(Stored data)
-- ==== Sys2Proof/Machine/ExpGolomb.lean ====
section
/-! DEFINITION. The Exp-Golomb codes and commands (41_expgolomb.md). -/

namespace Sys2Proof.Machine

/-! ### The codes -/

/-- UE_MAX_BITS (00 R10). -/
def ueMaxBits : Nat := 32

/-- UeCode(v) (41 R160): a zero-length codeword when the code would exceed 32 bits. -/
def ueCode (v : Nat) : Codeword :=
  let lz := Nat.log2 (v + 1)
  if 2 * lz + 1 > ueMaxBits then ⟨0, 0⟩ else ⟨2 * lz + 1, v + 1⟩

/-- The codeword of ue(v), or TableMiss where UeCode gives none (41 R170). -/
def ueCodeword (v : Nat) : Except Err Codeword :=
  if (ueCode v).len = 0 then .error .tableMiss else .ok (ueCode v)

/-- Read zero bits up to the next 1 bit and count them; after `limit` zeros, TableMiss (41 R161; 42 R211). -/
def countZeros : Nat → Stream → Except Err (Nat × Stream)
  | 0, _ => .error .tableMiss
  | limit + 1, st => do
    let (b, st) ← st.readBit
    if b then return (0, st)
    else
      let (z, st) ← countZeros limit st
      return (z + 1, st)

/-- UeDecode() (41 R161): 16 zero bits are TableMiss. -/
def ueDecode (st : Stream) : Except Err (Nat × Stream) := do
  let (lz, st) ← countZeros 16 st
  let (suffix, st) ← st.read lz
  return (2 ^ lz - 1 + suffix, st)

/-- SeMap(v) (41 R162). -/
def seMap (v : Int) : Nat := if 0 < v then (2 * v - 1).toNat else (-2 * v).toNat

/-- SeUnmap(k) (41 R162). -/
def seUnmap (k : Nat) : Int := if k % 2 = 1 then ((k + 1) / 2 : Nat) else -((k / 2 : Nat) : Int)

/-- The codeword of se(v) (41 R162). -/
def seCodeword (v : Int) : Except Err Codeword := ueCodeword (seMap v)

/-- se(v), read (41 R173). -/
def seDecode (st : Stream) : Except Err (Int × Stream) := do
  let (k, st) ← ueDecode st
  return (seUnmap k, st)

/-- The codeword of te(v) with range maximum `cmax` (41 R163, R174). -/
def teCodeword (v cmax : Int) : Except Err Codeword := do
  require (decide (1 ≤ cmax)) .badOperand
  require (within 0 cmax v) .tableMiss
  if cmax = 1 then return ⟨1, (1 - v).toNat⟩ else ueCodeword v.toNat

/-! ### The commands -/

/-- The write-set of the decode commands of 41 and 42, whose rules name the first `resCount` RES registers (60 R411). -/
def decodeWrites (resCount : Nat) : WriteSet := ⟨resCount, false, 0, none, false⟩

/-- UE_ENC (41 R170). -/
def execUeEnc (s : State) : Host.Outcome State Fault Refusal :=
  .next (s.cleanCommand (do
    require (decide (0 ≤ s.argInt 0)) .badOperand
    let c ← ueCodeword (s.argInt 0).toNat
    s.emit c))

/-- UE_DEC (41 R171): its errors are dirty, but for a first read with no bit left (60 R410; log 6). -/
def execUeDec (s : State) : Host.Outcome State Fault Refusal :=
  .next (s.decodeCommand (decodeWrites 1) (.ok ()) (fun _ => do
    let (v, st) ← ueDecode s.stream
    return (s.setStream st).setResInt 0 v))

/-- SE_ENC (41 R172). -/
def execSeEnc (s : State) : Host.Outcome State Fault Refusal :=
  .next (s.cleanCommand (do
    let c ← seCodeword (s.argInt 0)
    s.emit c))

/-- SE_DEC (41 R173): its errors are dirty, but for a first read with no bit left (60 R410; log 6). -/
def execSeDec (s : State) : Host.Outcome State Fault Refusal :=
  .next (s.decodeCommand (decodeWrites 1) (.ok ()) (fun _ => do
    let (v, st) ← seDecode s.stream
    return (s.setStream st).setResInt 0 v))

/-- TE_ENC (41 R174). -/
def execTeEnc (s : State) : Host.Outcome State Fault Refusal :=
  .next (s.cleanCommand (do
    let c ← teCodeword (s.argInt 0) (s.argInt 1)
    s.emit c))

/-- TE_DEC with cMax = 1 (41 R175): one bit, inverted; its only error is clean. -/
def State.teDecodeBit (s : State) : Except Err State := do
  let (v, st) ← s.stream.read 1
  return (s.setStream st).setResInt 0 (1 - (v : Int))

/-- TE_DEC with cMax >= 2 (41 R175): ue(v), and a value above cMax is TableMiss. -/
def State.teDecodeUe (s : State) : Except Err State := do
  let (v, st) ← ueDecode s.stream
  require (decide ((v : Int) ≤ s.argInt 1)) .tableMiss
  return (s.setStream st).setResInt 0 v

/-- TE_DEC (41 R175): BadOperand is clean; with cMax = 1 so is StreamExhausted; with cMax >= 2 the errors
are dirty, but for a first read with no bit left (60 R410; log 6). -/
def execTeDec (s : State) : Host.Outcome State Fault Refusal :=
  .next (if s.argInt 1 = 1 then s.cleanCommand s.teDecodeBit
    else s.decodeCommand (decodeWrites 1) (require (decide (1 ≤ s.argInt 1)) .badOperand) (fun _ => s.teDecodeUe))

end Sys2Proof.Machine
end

--

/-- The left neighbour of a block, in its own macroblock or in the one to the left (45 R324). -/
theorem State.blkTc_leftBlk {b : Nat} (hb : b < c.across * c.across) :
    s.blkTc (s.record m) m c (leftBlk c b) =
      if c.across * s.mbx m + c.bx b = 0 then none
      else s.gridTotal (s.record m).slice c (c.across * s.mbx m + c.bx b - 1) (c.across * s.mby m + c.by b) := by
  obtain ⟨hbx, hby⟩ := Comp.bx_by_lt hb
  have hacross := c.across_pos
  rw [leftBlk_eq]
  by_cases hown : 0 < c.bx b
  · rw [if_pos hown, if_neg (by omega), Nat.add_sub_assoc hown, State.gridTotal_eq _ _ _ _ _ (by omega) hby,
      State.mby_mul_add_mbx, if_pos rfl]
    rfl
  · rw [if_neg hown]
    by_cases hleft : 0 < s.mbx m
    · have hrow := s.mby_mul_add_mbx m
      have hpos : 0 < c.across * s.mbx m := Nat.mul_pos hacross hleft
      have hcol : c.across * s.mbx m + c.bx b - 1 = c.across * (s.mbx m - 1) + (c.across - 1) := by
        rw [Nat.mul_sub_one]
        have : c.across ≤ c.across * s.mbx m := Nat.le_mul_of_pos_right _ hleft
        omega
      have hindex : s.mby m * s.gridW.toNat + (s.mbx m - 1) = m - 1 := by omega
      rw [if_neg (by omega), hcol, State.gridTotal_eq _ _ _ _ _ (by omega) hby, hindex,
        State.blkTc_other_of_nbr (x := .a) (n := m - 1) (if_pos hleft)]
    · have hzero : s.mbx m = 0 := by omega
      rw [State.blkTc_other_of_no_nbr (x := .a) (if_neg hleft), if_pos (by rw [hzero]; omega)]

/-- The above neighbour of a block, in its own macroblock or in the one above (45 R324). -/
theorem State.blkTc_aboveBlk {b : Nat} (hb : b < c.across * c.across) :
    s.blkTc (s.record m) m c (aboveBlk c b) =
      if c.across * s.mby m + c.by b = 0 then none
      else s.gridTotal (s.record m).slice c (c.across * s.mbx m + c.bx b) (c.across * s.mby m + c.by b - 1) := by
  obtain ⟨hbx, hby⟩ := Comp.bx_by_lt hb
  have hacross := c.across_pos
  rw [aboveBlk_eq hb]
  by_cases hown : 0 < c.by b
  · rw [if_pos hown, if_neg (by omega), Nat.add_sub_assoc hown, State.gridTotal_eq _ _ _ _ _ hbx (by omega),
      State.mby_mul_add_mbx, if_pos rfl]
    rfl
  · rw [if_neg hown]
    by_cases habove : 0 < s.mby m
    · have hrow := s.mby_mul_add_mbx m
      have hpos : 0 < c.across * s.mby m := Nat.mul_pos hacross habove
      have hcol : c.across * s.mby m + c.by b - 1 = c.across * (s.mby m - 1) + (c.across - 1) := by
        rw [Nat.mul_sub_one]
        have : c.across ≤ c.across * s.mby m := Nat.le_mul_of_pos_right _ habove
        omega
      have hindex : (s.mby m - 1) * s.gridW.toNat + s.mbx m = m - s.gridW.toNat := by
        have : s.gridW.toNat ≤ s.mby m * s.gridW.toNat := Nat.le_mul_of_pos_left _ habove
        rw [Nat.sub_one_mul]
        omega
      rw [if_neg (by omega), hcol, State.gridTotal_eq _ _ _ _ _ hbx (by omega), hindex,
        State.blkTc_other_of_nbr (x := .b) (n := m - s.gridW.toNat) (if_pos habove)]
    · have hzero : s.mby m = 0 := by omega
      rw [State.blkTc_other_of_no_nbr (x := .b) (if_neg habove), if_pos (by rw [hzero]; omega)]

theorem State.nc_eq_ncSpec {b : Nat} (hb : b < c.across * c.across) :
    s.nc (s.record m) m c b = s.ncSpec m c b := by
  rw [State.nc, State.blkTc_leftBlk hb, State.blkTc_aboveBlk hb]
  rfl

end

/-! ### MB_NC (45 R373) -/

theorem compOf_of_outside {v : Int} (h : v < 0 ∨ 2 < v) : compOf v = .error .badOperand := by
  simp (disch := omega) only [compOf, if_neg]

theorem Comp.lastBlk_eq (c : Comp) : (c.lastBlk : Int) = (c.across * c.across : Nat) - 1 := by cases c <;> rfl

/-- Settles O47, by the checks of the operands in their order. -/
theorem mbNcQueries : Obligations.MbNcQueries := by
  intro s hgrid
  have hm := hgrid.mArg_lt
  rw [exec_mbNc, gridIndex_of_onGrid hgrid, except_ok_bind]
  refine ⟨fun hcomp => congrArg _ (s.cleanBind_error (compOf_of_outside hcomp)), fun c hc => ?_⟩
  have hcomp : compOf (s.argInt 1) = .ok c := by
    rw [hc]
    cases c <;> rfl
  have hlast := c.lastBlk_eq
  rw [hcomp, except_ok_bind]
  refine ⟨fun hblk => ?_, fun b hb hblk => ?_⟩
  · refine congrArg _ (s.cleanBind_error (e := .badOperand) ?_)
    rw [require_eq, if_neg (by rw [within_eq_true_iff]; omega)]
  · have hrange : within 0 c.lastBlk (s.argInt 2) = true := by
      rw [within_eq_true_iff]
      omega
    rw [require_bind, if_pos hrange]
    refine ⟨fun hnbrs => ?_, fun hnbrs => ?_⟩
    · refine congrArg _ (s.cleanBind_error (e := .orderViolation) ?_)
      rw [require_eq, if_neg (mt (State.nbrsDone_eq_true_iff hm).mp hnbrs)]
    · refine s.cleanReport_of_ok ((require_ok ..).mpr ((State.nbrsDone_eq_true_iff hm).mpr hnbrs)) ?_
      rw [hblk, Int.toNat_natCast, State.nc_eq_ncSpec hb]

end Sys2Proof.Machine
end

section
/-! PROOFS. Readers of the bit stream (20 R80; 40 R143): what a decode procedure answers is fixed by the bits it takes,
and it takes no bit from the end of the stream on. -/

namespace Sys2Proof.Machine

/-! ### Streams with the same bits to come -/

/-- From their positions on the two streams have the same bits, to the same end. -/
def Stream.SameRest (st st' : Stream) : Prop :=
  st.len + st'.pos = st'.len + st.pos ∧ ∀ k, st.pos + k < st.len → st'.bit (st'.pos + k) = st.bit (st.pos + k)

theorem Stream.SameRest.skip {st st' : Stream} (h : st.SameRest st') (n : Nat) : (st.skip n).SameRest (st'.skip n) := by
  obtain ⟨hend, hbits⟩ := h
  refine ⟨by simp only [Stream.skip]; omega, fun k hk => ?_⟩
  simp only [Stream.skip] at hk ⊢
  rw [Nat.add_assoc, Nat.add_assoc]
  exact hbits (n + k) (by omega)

Problem: In the entries above, find the line with "-- ==== Sys2Proof/Machine/ExpGolomb.lean" and the line with "let (z, st) ← countZeros limit st", then set down exactly those two and every line between them, nothing else.

Task result:
-- ==== Sys2Proof/Machine/ExpGolomb.lean ====
section
/-! DEFINITION. The Exp-Golomb codes and commands (41_expgolomb.md). -/

namespace Sys2Proof.Machine

/-! ### The codes -/

/-- UE_MAX_BITS (00 R10). -/
def ueMaxBits : Nat := 32

/-- UeCode(v) (41 R160): a zero-length codeword when the code would exceed 32 bits. -/
def ueCode (v : Nat) : Codeword :=
  let lz := Nat.log2 (v + 1)
  if 2 * lz + 1 > ueMaxBits then ⟨0, 0⟩ else ⟨2 * lz + 1, v + 1⟩

/-- The codeword of ue(v), or TableMiss where UeCode gives none (41 R170). -/
def ueCodeword (v : Nat) : Except Err Codeword :=
  if (ueCode v).len = 0 then .error .tableMiss else .ok (ueCode v)

/-- Read zero bits up to the next 1 bit and count them; after `limit` zeros, TableMiss (41 R161; 42 R211). -/
def countZeros : Nat → Stream → Except Err (Nat × Stream)
  | 0, _ => .error .tableMiss
  | limit + 1, st => do
    let (b, st) ← st.readBit
    if b then return (0, st)
    else
      let (z, st) ← countZeros limit st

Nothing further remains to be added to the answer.